Sieben erdähnliche Planeten kreisen um Trappist1
Vor ein paar Tagen kam die Meldung, dass sieben erdähnliche Planeten ganz in unserer Nähe entdeckt worden sind. Nur ungefähr — wenn ich richtig gerechnet habe — 380.000.000.000.000 km weg. Ich finde es immer noch unglaublich, dass es uns, bzw. einigen grandiosen Wissenschaftlern und Technikern, möglich ist, anhand von kleinen Helligkeitsschwankungen eines Sterns auf die Existenz von Planeten zu schließen, die diesen Stern umkreisen. Und nicht nur das. Offensichtlich weiß man auch, wie groß diese Planeten in etwa sind, dass sie vermutlich aus Gestein bestehen und dass auf ihnen Temperaturen zwischen 0º C und 100º C herrschen könnten. Temperaturen also bei der Wasser, falls es vorhanden ist, flüssig sein würde. Bedingungen also, unter denen Leben, wie wir es uns vorstellen können, existieren könnte.
There must be some kind of way outta here.
Immerhin haben wir es schon mal zum Mond — und zurück — geschafft und das mit einer Technik, die heute schon sehr antiquiert wirkt. Und wir haben es schon geschafft, einige Sonden mit hoher Präzision sehr weit in unser Sonnensystem und sogar darüber hinaus fliegen zu lassen. Aber so richtig weit ist das trotzdem nicht. Ob wir jemals die 40 Lichtjahre zu Trappist1 hier nebenan überwinden werden? Eher fraglich. Teleskope lauschen und schauen da schon weiter in die tiefen von Zeit und Raum.
All along the watchtower
Wir sind seit Jahrhunderten, Jahrtausenden auf dem Ausguck und schauen da raus. Ins Weltall. Erst mit bloßem Auge. Dann mit Teleskopen, die irgendwann so gut werden, dass Galileo vor gut 400 Jahren vier der Jupitermonde sehen kann. Er erkennt: Es gibt da draußen also Dinge, die nicht um die Erde kreisen. Das ist der Beweis für eine unglaubliche Entdeckung, die das gesamte Weltbild auf den Kopf stellt. Es kreist nicht alles um die Erde? Die Erde soll nicht der Mittelpunkt der Welt sein? What? Was muss das für Galileo bedeutet haben? Etwas zu denken, das man eigentlich gar nicht denken kann. Etwas zu denken, was niemand wahrhaben will. Für die schon von Luther und der Reformation gebeutelte katholische Kirche kam das eher ungelegen und sie verurteilte Galileo, der den Rest seines Lebens unter Hausarrest verbrachte.

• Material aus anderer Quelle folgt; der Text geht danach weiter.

/-- With STACK_PERIOD on the Captain, the next periodic target is named stack-wide, moved on by whole periods until it
lies GOB_STACK_LEAD ahead (R230). -/
def State.stackPeriod (s : State) : State :=
  if s.on GOB_CTRL_PERIOD_EN && s.on GOB_CTRL_STACK_PERIOD && s.on BXL_STATUS_CAPTAIN then
    match s.gob.target with
    | some t =>
      let need := s.now + s.f GOB_STACK_LEAD_TICKS
      let p := s.snapP
      let e := if need ≤ t then t else t + p * ((need - t + p - 1) / max p 1)
      if s.gob.stack.any (fun r => r.time == e) then s
      else (s.setGob (fun g => { g with target := some e })).stackSend e
    | none => s
  else s

/-- A member takes a SNAP message (R230, R486): the edge is armed, or missed, counted and recorded. The status is the
answer to the Captain. -/
def State.snapMessage (s : State) (e num : Nat) : Nat × State :=
  if e < s.now + 16 then
    (cTOO_LATE, (s.inc GOB_STAT_MISSED_COUNT).stage 0x2101 [num])
  else (cOK, s.stackEdge e num)

/-- A member that is no longer Captain issues no stack-wide trigger (R229). -/
def State.gobNotCaptain (s : State) : State := s.setF GOB_CTRL_STACK_PERIOD 0

/-! ### Register writes -/

/-- The periodic target at enable (R226), with a software edge less than G from it withdrawn (R232). -/
def State.periodArm (s : State) : State :=
  let p := s.snapP
  let phase := s.f GOB_PHASE_TICKS
  let r := ((Int.ofNat s.now - Int.ofNat phase) % Int.ofNat p).toNat
  let t := s.now + p - r
  let s := s.setGob (fun g => { g with target := some t })
  let s := match s.gob.soft with
    | some q =>
      if q.time ≠ 0 ∧ near (s.edgeAt q.time) (s.edgeAt t) = true ∧ q.time ≠ t then
        (if q.register then s.setF GOB_SOFT_STATUS cCONFLICT else s).setSoft none
      else s
    | none => s
  s.stackPeriod

/-- A write of GOB_CTRL, GOB_PERIOD or GOB_PHASE, by its offset (R226, R229, R254). -/
def State.periodWrite (s : State) (req addr value : Nat) : Nat × State :=
  let o := addr % 0x10000
  let a := 0x0200210000 + o
  let was := s.on GOB_CTRL_PERIOD_EN
  if o = 0x20 then
    if bit value 2 = true ∧ s.on BXL_STATUS_CAPTAIN = false then s.regRefuse iGOB a req cNOT_OWNER
    else
      let r := s.regW iGOB req a value
      if r.1 ≠ cOK then r
      else if was = false ∧ bit value 0 = true then (cOK, r.2.periodArm)
      else if bit value 0 = false then (cOK, r.2.setGob (fun g => { g with target := none }))
      else (cOK, r.2.stackPeriod)
  else if was then s.regRefuse iGOB a req cBUSY
  else if o = 0x28 ∧ s.snapP ≤ bits value 29 0 then s.regRefuse iGOB a req cRANGE
  else s.regW iGOB req a value

/-- A write of GOB_SOFT without STACK (R228). -/
def State.softWrite (s : State) (value : Nat) : Nat × State :=
  if bit value 0 then
    let r := s.softRequest (s.f GOB_SOFT_TIME_TIME) true
    (cOK, r.2.softStatus r.1)
  else (cOK, s)

/-- A write of GOB_SOFT with STACK (R229, R230). -/
def State.softStackWrite (s : State) (req value : Nat) : Nat × State :=
  if s.on BXL_STATUS_CAPTAIN = false then s.regRefuse iGOB 0x0200210038 req cNOT_OWNER
  else if bit value 0 = false then (cOK, s)
  else
    let t := s.f GOB_SOFT_TIME_TIME
    if s.gob.soft.isSome then (cOK, s.softStatus cBUSY)
    else if t < s.now + s.f GOB_STACK_LEAD_TICKS then (cOK, s.softStatus cTOO_LATE)
    else if s.gob.stack.any (fun r => near (s.edgeAt r.time) (s.edgeAt t) && r.time != t) then
      (cOK, (s.inc GOB_STAT_CONFLICTS_COUNT).softStatus cCONFLICT)
    else (cOK, ((s.stackSend t).setSoft (some ⟨t, true, false⟩)).softStatus cOK)

/-- The address of bank b (R238). -/
def aBank (b : Nat) : Nat := 0x0301000000 + b * 0x100000

/-- A write of GOB_HOLD (R233). -/
def State.holdWrite (s : State) (req value : Nat) : Nat × State :=
  let v := bits value 1 0
  let filling := match s.gob.fill with
    | some f => decide (v = f.bank + 1)
    | none => false
  if filling then s.regRefuse iGOB 0x0200210048 req cBUSY else s.regW iGOB req 0x0200210048 value

/-- A write to a register of GOB that is more than its access codes. -/
def State.gobRegWrite (s : State) (req isl base value : Nat) : Option (Nat × State) :=
  if isl ≠ iGOB then none
  else
    let o := base % 0x10000
    if o = 0x20 ∨ o = 0x24 ∨ o = 0x28 then some (s.periodWrite req base value)
    else if o = 0x38 then some (if bit value 1 then s.softStackWrite req value else s.softWrite value)
    else if o = 0x48 then some (s.holdWrite req value)
    else if 0x80 ≤ o ∧ o < 0xB0 then
      let y := (o - 0x78) / 8
      let s := s.setGob (fun g => { g with estAt := Tab.set (fun _ => 0) g.estAt y s.tim.edges })
      some (s.regW isl req base value)
    else none

/-- The live value of GOB_NEXT (R254). -/
def State.gobLive (s : State) (isl base : Nat) : Option Nat :=
  if isl = iGOB ∧ base % 0x10000 = 0x58 then some s.gobNext else none

/-- The data of a software edge that a time step has carried past its time (R232). -/
def State.gobStep (s : State) (old : Nat) : State :=
  match s.gob.soft with
  | some r => if r.time ≠ 0 ∧ old < r.time ∧ r.time ≤ s.now
      then s.setGob (fun g => { g with soft := some { r with stepped := true } }) else s
  | none => s

/-- SNAP_PERIODIC (R226): device time has reached the periodic target. -/
def State.snapPeriodic (s : State) : State :=
  match s.gob.target with
  | some t =>
    if s.on GOB_CTRL_PERIOD_EN = true ∧ t ≤ s.now then
      let s1 := s.setGob (fun g => { g with
        due := g.due ||| 1, dueStep := g.dueStep || decide (t + s.snapP ≤ s.now), target := some (s.nextTarget t) })
      s1.stackPeriod
    else s
  | none => s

Mittlerweile haben wir uns theoretisch daran gewöhnt, dass die Erde nicht der Mittelpunkt der Welt ist. Unser Sonnensystem nicht der Mittelpunkt der Milchstraße, unser Milchstraße nicht der Mittelpunkt der lokalen Gruppe und die lokale Gruppe nicht der Mittelpunkt des Universums, und das Universum vielleicht nicht das einzige …? Wie gesagt, theoretisch. Fühlt es sich nicht immer noch so an, als würde ich aus dem Zentrum meines Ich in der Welt umherschauen? Geht in unserer Mittelpunkthaftigkeit nicht immer noch die Sonne auf? Wir wissen, dass es nicht so ist. Trotzdem sitzen wir gern beim Sonnenuntergang am Strand.
The Hubbleteleskop
Mit dem technischen Fortschritt erweitern wir unsere Sinnesorgane immer mehr. Wir lauschen und schauen in fernste Gegenden und vergangenste Zeiten. Das Hubbleteleskop schickt uns seit einigen Jahren die spektakulärsten Aufnahmen aus dem Weltall. Unglaublich, was uns da auf bunten Aufnahmen an Spektakel vorgeführt wird. Alles millionenmilliardentausendlichtjahrkilometerweit weg. Mehr als alle Platten von Dylan, Hendrix und den Beatles übereinandergestapelt. Ich bin wirklich ein großer Fan vom Hubbleteleskop.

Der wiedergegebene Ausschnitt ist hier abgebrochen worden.